## THE PROBLEM
Find each line in the records below that contains the word "sevFlight", and copy it out.

## SUPPLIED INFORMATION
▬▬▬▬▬▬

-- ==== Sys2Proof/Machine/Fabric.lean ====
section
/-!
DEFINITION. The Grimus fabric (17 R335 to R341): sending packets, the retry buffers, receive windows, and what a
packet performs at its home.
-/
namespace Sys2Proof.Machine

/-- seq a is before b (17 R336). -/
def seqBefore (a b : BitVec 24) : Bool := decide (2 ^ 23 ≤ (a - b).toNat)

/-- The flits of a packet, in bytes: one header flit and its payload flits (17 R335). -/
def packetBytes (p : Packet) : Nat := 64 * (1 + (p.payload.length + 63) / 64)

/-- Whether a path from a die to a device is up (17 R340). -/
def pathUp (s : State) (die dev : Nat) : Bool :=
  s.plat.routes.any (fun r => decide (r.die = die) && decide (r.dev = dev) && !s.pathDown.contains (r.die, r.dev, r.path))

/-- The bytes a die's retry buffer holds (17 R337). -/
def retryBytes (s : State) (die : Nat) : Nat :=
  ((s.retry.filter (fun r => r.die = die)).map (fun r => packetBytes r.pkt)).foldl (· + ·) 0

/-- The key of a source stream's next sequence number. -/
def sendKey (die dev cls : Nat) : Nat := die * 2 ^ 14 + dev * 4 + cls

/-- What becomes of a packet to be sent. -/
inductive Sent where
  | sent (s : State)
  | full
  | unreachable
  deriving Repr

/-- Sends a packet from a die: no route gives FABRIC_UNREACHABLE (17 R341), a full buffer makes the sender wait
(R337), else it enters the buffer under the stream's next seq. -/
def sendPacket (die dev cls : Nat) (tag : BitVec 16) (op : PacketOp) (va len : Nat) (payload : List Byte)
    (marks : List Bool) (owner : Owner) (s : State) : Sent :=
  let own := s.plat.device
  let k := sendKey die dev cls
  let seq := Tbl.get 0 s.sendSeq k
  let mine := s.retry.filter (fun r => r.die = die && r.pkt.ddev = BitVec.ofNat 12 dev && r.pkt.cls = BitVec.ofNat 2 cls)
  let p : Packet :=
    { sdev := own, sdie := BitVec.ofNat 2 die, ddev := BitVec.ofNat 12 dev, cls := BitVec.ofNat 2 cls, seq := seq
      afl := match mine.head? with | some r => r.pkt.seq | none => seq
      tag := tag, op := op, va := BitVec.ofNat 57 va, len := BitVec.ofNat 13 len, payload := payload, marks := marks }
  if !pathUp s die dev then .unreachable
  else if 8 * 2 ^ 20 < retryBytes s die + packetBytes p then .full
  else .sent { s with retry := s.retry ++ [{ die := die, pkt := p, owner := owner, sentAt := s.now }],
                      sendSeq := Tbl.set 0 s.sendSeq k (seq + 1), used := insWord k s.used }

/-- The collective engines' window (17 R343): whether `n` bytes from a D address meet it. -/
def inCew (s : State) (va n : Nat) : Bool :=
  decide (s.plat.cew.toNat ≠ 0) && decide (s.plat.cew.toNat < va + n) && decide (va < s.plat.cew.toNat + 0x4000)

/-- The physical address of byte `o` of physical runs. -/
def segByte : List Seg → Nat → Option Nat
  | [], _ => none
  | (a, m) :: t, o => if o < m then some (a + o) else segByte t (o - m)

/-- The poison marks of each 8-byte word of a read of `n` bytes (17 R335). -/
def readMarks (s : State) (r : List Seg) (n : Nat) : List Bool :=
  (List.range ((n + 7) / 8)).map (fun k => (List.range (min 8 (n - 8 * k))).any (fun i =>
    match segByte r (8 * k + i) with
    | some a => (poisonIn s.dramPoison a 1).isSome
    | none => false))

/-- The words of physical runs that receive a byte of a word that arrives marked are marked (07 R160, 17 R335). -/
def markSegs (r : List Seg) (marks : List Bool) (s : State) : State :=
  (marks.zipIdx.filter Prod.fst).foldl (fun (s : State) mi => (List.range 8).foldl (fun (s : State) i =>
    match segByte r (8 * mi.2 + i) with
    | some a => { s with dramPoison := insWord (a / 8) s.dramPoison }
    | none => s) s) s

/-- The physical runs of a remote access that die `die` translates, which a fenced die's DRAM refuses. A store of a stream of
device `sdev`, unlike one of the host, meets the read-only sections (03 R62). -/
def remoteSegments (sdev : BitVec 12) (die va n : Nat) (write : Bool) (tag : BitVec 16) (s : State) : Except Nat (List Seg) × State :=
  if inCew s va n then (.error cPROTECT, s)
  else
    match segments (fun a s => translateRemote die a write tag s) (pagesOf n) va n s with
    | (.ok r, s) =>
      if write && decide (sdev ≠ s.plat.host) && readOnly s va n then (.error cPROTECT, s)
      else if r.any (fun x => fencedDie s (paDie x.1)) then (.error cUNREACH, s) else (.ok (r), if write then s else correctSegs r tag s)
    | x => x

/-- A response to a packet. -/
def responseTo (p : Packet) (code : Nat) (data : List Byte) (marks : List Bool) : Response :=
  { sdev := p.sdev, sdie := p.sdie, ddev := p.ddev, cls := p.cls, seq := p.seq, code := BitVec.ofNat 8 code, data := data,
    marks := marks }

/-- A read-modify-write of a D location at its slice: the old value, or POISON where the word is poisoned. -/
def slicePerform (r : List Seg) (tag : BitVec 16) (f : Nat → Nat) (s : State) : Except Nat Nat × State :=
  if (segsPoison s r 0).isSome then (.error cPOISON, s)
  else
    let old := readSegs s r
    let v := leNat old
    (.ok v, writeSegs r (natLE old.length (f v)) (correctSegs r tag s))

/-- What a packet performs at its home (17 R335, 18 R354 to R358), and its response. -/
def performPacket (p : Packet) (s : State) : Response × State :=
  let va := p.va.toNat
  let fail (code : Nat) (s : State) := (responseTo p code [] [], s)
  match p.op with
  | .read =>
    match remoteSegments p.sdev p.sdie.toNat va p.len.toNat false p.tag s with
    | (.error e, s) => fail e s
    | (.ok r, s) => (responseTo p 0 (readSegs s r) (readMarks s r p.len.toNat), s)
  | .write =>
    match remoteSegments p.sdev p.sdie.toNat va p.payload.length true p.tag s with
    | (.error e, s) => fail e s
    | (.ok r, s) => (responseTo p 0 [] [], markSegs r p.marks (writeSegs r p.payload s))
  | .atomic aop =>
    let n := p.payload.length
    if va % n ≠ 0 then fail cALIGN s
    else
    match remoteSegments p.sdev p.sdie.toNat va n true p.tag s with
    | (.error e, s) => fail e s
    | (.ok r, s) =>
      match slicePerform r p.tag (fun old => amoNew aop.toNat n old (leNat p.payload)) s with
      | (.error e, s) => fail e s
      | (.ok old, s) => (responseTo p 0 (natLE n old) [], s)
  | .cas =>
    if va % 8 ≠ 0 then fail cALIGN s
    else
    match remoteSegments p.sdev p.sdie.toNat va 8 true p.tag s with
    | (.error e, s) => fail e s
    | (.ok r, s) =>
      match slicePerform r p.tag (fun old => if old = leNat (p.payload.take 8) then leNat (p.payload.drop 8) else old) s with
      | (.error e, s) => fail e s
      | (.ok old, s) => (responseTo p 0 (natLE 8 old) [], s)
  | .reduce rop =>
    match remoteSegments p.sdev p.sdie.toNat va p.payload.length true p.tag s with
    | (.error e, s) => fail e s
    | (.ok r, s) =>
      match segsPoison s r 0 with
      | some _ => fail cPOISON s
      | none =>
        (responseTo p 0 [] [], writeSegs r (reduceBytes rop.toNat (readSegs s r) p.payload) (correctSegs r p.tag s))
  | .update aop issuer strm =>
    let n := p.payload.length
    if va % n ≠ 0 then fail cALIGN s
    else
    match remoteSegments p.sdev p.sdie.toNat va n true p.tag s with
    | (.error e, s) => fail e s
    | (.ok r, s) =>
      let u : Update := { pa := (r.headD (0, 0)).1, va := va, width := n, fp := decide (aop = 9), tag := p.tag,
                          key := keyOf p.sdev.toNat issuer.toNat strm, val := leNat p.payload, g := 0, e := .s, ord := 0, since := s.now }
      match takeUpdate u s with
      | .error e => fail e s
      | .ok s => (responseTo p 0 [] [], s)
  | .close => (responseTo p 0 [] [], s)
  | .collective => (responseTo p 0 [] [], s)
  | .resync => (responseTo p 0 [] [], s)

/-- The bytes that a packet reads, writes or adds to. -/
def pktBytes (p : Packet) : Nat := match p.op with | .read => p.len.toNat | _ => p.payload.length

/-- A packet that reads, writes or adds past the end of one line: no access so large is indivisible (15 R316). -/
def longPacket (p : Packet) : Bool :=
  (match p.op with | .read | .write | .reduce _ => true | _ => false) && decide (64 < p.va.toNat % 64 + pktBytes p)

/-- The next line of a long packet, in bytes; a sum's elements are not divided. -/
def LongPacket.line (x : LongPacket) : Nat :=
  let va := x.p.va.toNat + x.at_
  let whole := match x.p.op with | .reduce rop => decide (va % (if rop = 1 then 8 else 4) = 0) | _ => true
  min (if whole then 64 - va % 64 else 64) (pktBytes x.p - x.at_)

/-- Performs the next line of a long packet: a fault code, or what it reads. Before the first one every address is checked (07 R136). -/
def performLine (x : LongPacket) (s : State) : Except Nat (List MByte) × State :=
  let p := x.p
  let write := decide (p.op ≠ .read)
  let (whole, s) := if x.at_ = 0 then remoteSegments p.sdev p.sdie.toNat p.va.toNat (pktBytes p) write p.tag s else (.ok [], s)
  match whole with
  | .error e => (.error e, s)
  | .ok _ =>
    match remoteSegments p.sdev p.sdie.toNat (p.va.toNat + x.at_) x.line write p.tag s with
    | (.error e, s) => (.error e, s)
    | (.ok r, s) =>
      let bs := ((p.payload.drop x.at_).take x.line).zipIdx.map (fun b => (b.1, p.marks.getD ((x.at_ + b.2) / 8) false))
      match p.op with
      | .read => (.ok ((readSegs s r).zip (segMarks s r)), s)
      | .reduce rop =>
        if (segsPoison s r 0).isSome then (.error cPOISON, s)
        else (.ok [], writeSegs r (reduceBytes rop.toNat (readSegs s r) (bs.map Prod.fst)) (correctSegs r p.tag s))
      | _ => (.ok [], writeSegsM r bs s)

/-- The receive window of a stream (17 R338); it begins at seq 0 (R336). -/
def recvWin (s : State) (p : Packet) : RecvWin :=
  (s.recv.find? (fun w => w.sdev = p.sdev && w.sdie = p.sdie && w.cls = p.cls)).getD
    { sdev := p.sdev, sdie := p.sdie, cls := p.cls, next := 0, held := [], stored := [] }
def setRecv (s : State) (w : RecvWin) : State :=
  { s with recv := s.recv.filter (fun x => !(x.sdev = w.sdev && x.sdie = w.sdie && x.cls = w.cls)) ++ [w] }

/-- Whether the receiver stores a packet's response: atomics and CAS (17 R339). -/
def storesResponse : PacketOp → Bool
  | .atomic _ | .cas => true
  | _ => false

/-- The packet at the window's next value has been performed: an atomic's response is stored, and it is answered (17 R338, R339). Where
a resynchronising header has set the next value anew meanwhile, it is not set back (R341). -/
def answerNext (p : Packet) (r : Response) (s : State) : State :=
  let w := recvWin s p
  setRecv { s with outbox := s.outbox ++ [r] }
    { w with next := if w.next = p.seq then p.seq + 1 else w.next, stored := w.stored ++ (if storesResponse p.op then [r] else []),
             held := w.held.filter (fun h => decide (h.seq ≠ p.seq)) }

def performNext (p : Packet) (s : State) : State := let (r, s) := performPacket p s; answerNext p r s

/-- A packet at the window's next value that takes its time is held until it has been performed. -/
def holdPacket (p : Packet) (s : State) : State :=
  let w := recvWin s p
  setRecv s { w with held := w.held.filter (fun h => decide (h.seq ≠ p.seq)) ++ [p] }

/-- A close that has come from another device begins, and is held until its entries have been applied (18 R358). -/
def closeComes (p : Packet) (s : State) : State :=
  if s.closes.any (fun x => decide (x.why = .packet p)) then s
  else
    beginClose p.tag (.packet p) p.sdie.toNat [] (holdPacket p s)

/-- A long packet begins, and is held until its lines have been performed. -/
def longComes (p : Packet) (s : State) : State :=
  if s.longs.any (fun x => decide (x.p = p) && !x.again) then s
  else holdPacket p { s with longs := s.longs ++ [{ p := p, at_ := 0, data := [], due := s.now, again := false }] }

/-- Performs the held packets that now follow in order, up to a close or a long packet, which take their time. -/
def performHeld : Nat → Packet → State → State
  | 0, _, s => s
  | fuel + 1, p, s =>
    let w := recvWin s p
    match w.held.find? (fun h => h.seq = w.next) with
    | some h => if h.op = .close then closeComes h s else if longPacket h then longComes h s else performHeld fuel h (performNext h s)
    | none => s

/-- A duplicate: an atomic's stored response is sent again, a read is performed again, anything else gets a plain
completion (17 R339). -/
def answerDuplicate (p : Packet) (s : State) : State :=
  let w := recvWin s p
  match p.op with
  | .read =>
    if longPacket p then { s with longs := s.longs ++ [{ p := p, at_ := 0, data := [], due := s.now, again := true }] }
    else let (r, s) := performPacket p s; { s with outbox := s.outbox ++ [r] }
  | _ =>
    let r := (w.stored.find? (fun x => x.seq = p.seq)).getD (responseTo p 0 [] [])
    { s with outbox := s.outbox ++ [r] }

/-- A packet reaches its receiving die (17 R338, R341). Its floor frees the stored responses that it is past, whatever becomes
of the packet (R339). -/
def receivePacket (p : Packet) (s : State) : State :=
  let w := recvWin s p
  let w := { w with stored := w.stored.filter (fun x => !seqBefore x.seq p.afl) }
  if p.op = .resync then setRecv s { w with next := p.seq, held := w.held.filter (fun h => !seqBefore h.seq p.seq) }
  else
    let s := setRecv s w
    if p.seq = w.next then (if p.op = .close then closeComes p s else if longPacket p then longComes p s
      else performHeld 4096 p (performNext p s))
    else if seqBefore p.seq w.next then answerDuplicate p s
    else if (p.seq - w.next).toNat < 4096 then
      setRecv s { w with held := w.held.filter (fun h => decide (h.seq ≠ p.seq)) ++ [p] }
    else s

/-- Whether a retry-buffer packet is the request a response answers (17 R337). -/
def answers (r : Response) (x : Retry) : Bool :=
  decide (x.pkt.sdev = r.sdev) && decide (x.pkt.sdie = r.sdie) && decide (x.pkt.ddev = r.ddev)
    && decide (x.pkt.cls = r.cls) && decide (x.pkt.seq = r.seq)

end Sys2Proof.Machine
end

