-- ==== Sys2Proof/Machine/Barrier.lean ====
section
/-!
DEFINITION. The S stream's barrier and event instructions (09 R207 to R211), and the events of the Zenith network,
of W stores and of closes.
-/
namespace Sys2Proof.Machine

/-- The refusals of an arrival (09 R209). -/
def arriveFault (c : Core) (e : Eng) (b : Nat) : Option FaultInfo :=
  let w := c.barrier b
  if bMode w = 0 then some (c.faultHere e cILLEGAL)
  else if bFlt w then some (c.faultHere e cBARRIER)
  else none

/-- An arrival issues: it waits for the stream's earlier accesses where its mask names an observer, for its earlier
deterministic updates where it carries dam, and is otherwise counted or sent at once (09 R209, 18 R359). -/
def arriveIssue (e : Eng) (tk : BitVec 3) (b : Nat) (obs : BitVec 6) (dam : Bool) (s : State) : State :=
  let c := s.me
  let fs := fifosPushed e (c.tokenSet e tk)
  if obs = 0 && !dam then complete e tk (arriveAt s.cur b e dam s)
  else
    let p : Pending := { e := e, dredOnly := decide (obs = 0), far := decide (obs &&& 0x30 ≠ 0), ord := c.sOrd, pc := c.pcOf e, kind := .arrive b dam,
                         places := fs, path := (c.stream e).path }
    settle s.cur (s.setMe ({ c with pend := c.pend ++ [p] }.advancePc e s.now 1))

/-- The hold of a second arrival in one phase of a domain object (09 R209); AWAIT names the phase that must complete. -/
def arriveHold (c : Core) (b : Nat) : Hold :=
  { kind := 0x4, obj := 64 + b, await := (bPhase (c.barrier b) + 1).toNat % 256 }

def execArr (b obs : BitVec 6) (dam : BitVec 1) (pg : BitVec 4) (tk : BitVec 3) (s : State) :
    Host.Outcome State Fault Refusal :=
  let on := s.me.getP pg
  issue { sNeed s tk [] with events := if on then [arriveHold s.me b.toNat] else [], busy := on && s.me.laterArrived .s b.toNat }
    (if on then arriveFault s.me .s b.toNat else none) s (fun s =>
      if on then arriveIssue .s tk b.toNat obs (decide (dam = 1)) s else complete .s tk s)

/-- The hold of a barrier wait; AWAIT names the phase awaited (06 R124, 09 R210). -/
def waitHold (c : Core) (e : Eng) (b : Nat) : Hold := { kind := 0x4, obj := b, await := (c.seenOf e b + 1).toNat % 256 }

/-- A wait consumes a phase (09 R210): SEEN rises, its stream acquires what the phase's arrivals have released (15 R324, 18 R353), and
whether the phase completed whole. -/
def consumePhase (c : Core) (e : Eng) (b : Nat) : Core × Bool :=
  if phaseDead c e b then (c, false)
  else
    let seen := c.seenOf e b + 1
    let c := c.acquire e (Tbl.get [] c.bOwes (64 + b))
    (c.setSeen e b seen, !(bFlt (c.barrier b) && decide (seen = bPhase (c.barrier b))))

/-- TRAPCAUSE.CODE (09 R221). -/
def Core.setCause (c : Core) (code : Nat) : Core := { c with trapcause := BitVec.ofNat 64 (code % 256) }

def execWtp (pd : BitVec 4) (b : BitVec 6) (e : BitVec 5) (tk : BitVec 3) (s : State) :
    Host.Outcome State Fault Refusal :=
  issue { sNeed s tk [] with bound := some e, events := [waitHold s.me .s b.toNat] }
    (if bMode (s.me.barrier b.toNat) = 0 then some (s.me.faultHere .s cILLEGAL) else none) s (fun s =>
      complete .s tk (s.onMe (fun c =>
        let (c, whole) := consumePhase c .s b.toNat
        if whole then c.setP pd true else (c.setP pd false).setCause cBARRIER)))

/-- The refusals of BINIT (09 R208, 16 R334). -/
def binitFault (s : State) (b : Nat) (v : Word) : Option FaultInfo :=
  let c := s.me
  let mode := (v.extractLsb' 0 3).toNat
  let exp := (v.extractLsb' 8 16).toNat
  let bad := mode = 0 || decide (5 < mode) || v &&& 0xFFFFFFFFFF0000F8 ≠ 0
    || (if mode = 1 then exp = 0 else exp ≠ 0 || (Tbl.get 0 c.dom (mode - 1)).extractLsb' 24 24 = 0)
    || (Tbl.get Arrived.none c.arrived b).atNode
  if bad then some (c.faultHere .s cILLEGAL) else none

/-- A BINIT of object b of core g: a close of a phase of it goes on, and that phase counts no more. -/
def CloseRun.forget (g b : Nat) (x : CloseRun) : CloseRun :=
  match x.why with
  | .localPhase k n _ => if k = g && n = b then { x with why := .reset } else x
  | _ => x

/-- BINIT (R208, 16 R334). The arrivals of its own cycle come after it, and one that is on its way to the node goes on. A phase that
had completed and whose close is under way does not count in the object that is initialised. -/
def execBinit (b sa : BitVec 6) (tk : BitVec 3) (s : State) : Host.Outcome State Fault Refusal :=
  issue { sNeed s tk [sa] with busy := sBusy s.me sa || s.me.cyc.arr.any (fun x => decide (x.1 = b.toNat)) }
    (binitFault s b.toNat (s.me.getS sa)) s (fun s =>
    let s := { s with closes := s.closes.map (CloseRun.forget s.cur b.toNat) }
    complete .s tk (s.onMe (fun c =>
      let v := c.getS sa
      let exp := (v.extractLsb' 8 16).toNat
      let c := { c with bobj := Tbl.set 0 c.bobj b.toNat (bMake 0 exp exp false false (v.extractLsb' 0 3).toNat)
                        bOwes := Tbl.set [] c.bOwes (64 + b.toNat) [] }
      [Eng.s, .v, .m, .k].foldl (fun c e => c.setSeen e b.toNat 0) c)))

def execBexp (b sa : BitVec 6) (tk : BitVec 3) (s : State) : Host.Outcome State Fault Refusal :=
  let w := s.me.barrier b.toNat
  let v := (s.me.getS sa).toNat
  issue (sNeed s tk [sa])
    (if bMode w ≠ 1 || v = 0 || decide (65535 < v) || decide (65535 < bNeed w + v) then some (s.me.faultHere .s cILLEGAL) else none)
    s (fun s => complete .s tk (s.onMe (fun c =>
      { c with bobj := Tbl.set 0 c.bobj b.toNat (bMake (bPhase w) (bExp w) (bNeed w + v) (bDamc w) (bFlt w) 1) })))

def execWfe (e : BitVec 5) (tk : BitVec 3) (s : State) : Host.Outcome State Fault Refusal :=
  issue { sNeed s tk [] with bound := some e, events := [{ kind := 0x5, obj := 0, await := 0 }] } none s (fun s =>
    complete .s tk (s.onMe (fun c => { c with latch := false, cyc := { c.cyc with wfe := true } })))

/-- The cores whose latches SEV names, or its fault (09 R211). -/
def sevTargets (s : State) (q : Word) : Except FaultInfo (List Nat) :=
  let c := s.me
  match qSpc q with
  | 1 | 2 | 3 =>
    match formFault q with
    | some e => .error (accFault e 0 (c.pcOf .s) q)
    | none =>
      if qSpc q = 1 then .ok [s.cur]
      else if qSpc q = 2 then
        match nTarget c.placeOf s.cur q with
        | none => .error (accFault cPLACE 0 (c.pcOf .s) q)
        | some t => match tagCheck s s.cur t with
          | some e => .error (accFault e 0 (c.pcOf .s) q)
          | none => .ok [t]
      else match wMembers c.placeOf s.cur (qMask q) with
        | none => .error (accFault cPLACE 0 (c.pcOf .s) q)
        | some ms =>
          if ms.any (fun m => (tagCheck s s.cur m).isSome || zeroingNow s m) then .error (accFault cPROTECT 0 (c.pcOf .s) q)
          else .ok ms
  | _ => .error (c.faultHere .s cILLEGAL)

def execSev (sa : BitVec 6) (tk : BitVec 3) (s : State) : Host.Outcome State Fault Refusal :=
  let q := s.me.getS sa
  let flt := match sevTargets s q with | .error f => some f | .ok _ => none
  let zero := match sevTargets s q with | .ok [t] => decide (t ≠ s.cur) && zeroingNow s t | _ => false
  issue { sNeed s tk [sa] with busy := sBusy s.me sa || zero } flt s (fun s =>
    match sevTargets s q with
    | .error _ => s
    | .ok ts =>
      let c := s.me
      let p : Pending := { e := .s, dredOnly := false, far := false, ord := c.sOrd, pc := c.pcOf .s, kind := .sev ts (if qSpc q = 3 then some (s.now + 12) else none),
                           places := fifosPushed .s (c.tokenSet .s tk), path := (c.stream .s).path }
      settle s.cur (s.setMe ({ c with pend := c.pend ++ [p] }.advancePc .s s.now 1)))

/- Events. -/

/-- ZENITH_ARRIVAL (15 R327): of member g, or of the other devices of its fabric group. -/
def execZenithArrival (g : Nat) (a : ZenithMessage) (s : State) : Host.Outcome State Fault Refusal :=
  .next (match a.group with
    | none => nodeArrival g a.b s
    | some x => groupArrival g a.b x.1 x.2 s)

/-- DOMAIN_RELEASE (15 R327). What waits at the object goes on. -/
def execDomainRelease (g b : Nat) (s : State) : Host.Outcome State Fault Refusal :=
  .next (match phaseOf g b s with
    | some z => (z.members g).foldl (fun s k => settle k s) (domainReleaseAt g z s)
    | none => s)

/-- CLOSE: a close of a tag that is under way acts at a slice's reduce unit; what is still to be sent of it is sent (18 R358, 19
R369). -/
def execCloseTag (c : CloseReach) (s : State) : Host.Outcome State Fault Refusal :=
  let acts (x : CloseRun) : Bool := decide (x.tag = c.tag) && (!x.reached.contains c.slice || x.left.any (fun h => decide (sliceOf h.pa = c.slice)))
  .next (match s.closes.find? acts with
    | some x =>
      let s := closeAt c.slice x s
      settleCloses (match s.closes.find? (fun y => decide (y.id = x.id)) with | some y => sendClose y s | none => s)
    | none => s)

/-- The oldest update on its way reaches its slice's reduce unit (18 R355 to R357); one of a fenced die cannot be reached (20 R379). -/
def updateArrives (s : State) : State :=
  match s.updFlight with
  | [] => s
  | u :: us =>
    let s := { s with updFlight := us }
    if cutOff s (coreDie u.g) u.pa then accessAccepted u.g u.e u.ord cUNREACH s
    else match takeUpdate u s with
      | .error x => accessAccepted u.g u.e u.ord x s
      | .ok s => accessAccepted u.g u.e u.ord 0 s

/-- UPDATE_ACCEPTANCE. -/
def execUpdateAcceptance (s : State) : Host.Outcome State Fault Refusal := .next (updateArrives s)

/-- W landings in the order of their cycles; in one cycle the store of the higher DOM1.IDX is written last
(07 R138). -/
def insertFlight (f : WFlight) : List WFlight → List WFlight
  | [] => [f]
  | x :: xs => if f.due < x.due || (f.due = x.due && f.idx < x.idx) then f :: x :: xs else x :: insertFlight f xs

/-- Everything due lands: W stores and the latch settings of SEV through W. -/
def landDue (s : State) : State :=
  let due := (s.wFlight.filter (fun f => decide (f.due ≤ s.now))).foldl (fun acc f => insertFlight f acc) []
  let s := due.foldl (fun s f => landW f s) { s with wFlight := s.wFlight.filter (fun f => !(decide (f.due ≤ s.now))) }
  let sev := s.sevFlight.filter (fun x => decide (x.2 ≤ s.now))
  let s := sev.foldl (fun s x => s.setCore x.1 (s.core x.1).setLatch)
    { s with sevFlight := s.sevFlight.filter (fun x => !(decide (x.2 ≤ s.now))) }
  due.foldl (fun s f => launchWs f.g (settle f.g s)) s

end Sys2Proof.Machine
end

▬▬▬▬▬▬

## COMPLETED EXERCISE
  let sev := s.sevFlight.filter (fun x => decide (x.2 ≤ s.now))
    { s with sevFlight := s.sevFlight.filter (fun x => !(decide (x.2 ≤ s.now))) }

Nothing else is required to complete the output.